I have sort of done some work today, my first weekday of my spring break, which makes this the most productive spring break of all time, ever (not counting last year's when I had no choice but to finish writing my final paper that had been due the week before). My accomplishments so far may be meager but I plan to feel good about them anyway, because well, how often is it exactly that I am more studious than the average student here? Truth be told I could work my fingers to the bone 8 hours a day for the next two weeks, and when school started again, I would still be woefully behind everyone else. Overachieving fuckers! (Not really).

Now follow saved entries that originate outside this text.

/-! ### Lost blocks (R256, R264) -/

/-- Everything of the real frames is delivered or lost: the last ready instants have passed, and nothing of them is on its way in the engines
(Table 8-4, 02 R86). -/
def State.lastDelivered (s : State) : Bool :=
  let past (t : Option Nat) : Bool := match t with | some t => decide (t ≤ s.now) | none => false
  let has (src : Nat) : Bool := (s.streamOfSource src).isSome
  s.mrs.queue.isEmpty && s.mrs.groups.all (fun g => g.2.ring.isEmpty && g.2.open_.isEmpty)
    && s.therm.due.isEmpty && s.therm.brilWait.isEmpty
    && s.mrs.frames.all (fun f => !f.real || f.lost || f.diag ||
      ((f.cal || !has 0 || past (s.horizon f)) && (!has 3 || past (some (f.launch + f.cfg.bins * f.cfg.pitch)))))

/-- Products that a stream's source feeds (05 R174, 06 R207). -/
def productsOf (source : Nat) : List Nat :=
  match source with | 0 => [1, 2, 3] | 1 => [0x11, 0x12] | 2 => [0x13] | _ => []

/-- Stream channels of a block: those STREAM_POLICY gives the products of its source, and for MADC3, which has none, those its outputs have gone
to (log entry 191). -/
def State.blockChans (s : State) (d : Dispatch) (source : Nat) : List Channel :=
  (s.rulesOf d.frame).policy.filter (fun c =>
    if source = 3 then (s.blk d.block).chans.contains c.chan else (productsOf source).contains c.product)

/-- A block of a frame is lost: code, count, interrupt, a gap for its stream channels, and a late frame for its group. -/
def State.loseBlock (s : State) (d : Dispatch) : State :=
  let s1 := ((s.count F.MRS_LOST_COUNT.COUNT 1).post .mrs MrsCode.blockLost 0).raise .mrs F.MRS_IRQ_STATUS.LOST
  let b := s1.blk d.block
  let s2 := ((s1.setBlk d.block { b with lost := (d.frame :: b.lost).take 65535, told := false }).markLate d.group d.frame).rayLose d.frame d.block
  let src := match s2.streams.find? (fun x => x.1 = d.stream) with | some (_, st) => st.source | none => 0
  let s3 : State := if src = 0 then
      { s2 with stu := { s2.stu with lost := ((d.frame, d.firstBin, d.binCount) :: s2.stu.lost).take 4096 } } else s2
  ((s3.blockChans d src).filter (fun c => bitAt c.dest 1)).foldl (fun a c => a.noteGap 3 c.chan d.block a.run d.frame a.run (d.frame + 1)) s3

/-- The bin of a group's current dispatch: FIRST_BIN of the block popped last and not FINAL, else the current bin (07 R244). -/
def State.dispatchBin (s : State) (g : Nat) : Nat :=
  match (s.grp g).open_.getLast? with
  | some d => d.firstBin
  | none => s.bin

/-! ### Dispatch (R255-R257) -/

/-- A descriptor as it stands in the ring (Table 8-2). -/
def Dispatch.bytes (d : Dispatch) : Bytes :=
  leBytes 6 d.frame ++ leBytes 2 d.block ++ leBytes 4 d.firstBin ++ leBytes 2 d.binCount ++ leBytes 1 d.stream ++ leBytes 1 d.flags
    ++ leBytes 4 (Config.inputAddr d.group d.block).toNat ++ leBytes 4 ((Config.spillSlot d.block).toNat / 8 * 8)
    ++ leBytes 4 ((Config.spillSlot d.block).toNat / 2 ^ 32) ++ leBytes 2 d.gapFrames ++ leBytes 2 d.deadline

/-- Entries a ring holds. -/
abbrev ringTop : Nat := 64

/-- Engine-local address of ring entry `n`. -/
def ringAddr (n : Nat) : Nat := 0x1F800 + 32 * (n % ringTop)

/-- Lowest engine of group `g`. -/
def State.groupLow (s : State) (g : Nat) : Nat := (s.groups[g]?.map Group.lowest).getD 0

/-- A descriptor's move and gap marks as it enters a ring (Table 8-2): MOVED_IN where another group took the block before, GAP_BEFORE where
frames of it are lost that no descriptor has carried. -/
def Dispatch.marked (d : Dispatch) (b : BlockSt) : Dispatch :=
  let gap := !b.told && !b.lost.isEmpty
  { d with
    flags := d.flags + (if b.home.isSome && b.home != some d.group then 1 else 0) + (if gap then 2 else 0)
    gapFrames := if gap then b.lost.length else 0 }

Part of today's work was an hour of talking with the school's one intern. Since I had never spoken to him before, and had no plan going into the speaking practice of what I should do exactly, the whole experience was completely terrible. It looked and smelled like a bad first date, without the distraction of drinking or food. Once I did manage to get up and leave to get coffee, but I just felt guilty leaving the kid to sit around and wait for me to come back. God though, what was I thinking when I agreed to do this. I didn't realize that the kid would not ask me any direct questions (though I should have realized that), and I probably came across as completely asshattingly rude for asking him direct questions about what he studies and what he wants to do in the future. I suppose it was good speaking practice for me at least due to the fact that all I did was talk for an hour to fill up the silence.

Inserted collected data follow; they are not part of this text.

/-- The span of DRAM that holds row `pos` of a record's buffer (R287). -/
def State.rowSpan (s : State) (r pos : Nat) : Nat × Nat :=
  let sp := s.recSpan r
  let size := (sp.2 + 1 - sp.1) * (if ((s.recDef r).map (·.decimExp)).getD 0 = 0 then 4 else 8)
  (Config.captureArea r + pos * size, size)

/-- A row goes to its place in DRAM, in class 1 (01 R26, R57). -/
def State.storeRow (s : State) (r pos : Nat) (insts : List CapInst) : State :=
  s.dramWrite (fixedPath .stu) 1 (s.rowSpan r pos).1 (rowBytes (((s.recDef r).map (·.decimExp)).getD 0) insts)

/-- Number of the first row a record still needs: PRE before its trigger row, while ARMED before its newest row (R290). -/
def CapRec.firstRow (x : CapRec) : Nat := match x.trig with | some t => t - x.pre | none => x.seq - (x.pre + 1)

/-- The oldest-row pointer: the place of the oldest row a record still needs (DEDUCED, log entry 195). -/
def CapRec.oldest (x : CapRec) : Nat := (x.rows.head?.map (·.pos)).getD 0

/-- A full row goes to the write pointer; at the buffer's end the pointer wraps and a new length takes effect (R294). -/
def State.pushRow (s0 : State) (r : Nat) (insts : List CapInst) : State :=
  let x := s0.cap r
  let len := s0.capLen r
  let x1 : CapRec := { x with
    rows := (x.rows ++ [(⟨x.seq, x.wptr, insts⟩ : CapRow)]).filter (fun w => decide (x.firstRow ≤ w.seq)), seq := x.seq + 1, part := []
    wptr := x.wptr + 1 }
  let s := s0.storeRow r x.wptr insts
  if x1.wptr < len then s.setCap r x1
  else
    match x1.newLen with
    | none => s.setCap r { x1 with wptr := 0 }
    | some l =>
      let gone := if l ≤ x1.oldest then x1.rows else []
      let x2 : CapRec := { x1 with
        wptr := 0, newLen := none, rows := if l ≤ x1.oldest then [] else x1.rows, gone := x1.gone ++ gone, dropped := x1.dropped + gone.length }
      (((s.setCap r x2).setFld (F.STU_RECr_STATE.LENGTH r) l).setFld (F.STU_RECr_STATE.LEN_PENDING r) 0).count F.STU_DROPPED_COUNT.COUNT gone.length

/-- Instants enter the row in progress; a row ends with its last instant, or where a later row begins. -/
def State.pushInsts (r dec : Nat) : List CapInst → State → State
  | [], s => s
  | i :: rest, s =>
    let x := s.cap r
    let s1 := match x.part.head? with
      | some p => if p.i / dec ≠ i.i / dec then s.pushRow r x.part else s
      | none => s
    let y := s1.cap r
    let s2 := if y.part.isEmpty && y.seq == 0 && i.i % dec != 0 then s1
      else s1.setCap r { y with part := y.part ++ [i] }
    let z := s2.cap r
    State.pushInsts r dec rest (if !z.part.isEmpty && (i.i + 1) % dec == 0 then s2.pushRow r z.part else s2)

/-- DRAM takes a record's rows: every eighth of its buffer is filled, and the DMC serves. -/
def State.rowsReady (s : State) (r : Nat) : Bool :=
  s.spanReady (Config.captureArea r) (((s.recDef r).map (·.rows)).getD 0 * (s.rowSpan r 0).2)

/-- A record has complete frames whose rows can be stored now. -/
def State.rowsWait (s : State) (r : Nat) : Bool :=
  s.rowsReady r && (match (s.cap r).frames with
    | [] => false
    | c :: _ => (s.frameCells c (s.recSpan r).1).isSome)

/-- Complete frames of a record become rows, in frame order. The writes stall while the DMC does not serve (R299). -/
def State.settleRows (r : Nat) : Nat → State → State
  | 0, s => s
  | n + 1, s =>
    let x := s.cap r
    if !s.rowsReady r then (if x.frames.isEmpty then s else s.dmcTouch)
    else match x.frames with
      | [] => s
      | c :: rest =>
        match s.frameCells c (s.recSpan r).1 with
        | none => s
        | some cells =>
          let dec := 2 ^ (((s.recDef r).map (·.decimExp)).getD 0)
          let s1 := s.setCap r { x with frames := rest, lastFrame := some c.num }
          State.settleRows r n (State.pushInsts r dec (frameInsts c cells) s1)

The previous two days, I didn't do too much, and it was pretty great. I went with a friend to see a great and completely creepy exhibit on "Goth" at the local art museum, which I had been meaning to see since it opened 3 months earlier. Some of the art was creepy and terrible, not terrible-bad but terrible emotionally, as I suppose was its intent. Only one of the exhibits was actually just bad (a video installation whose main screen showed a piece of meat frying on an electric fence -- come on people, try harder). And one part, a huge exhibit by the Mexican artist Dr. Lakra, was so great it was obsession-inspiring. Dr. Lakra is a tattoo artist by trade, but also an artist who uses the tattoo style in his work. And man, is it fantastic. Dr. Lakra primarily does tattoo-style drawings over old ads and prints from the 40s and 50s, and the result is by turns creepy, fascinating, and offputting. But the exhibit here showed the products of his 2-month residency in Japan, and they were completely amazing. I wish any of it was on the internet so I could show it to you; it is good enough that I want to go back again before the exhibit ends and take a more serious look at everything. I especially love that Dr. Lakra took old Meiji-era prints, works of art in their own right (and not cheap), and made them his own works. The feel of the erotic-grotesque that's so overt in his work is already present in these old Japanese prints, I would say, so it's really a perfectly conceived match. Even if, or especially because, it pissed off some of the museum curators.
I would like to write more but it appears I am starting to shiver and shake, for what reason I can't figure out. I have eaten today, and had coffee, and I don't think I am cold -- but there it is. The human body is ever a mystery, eh?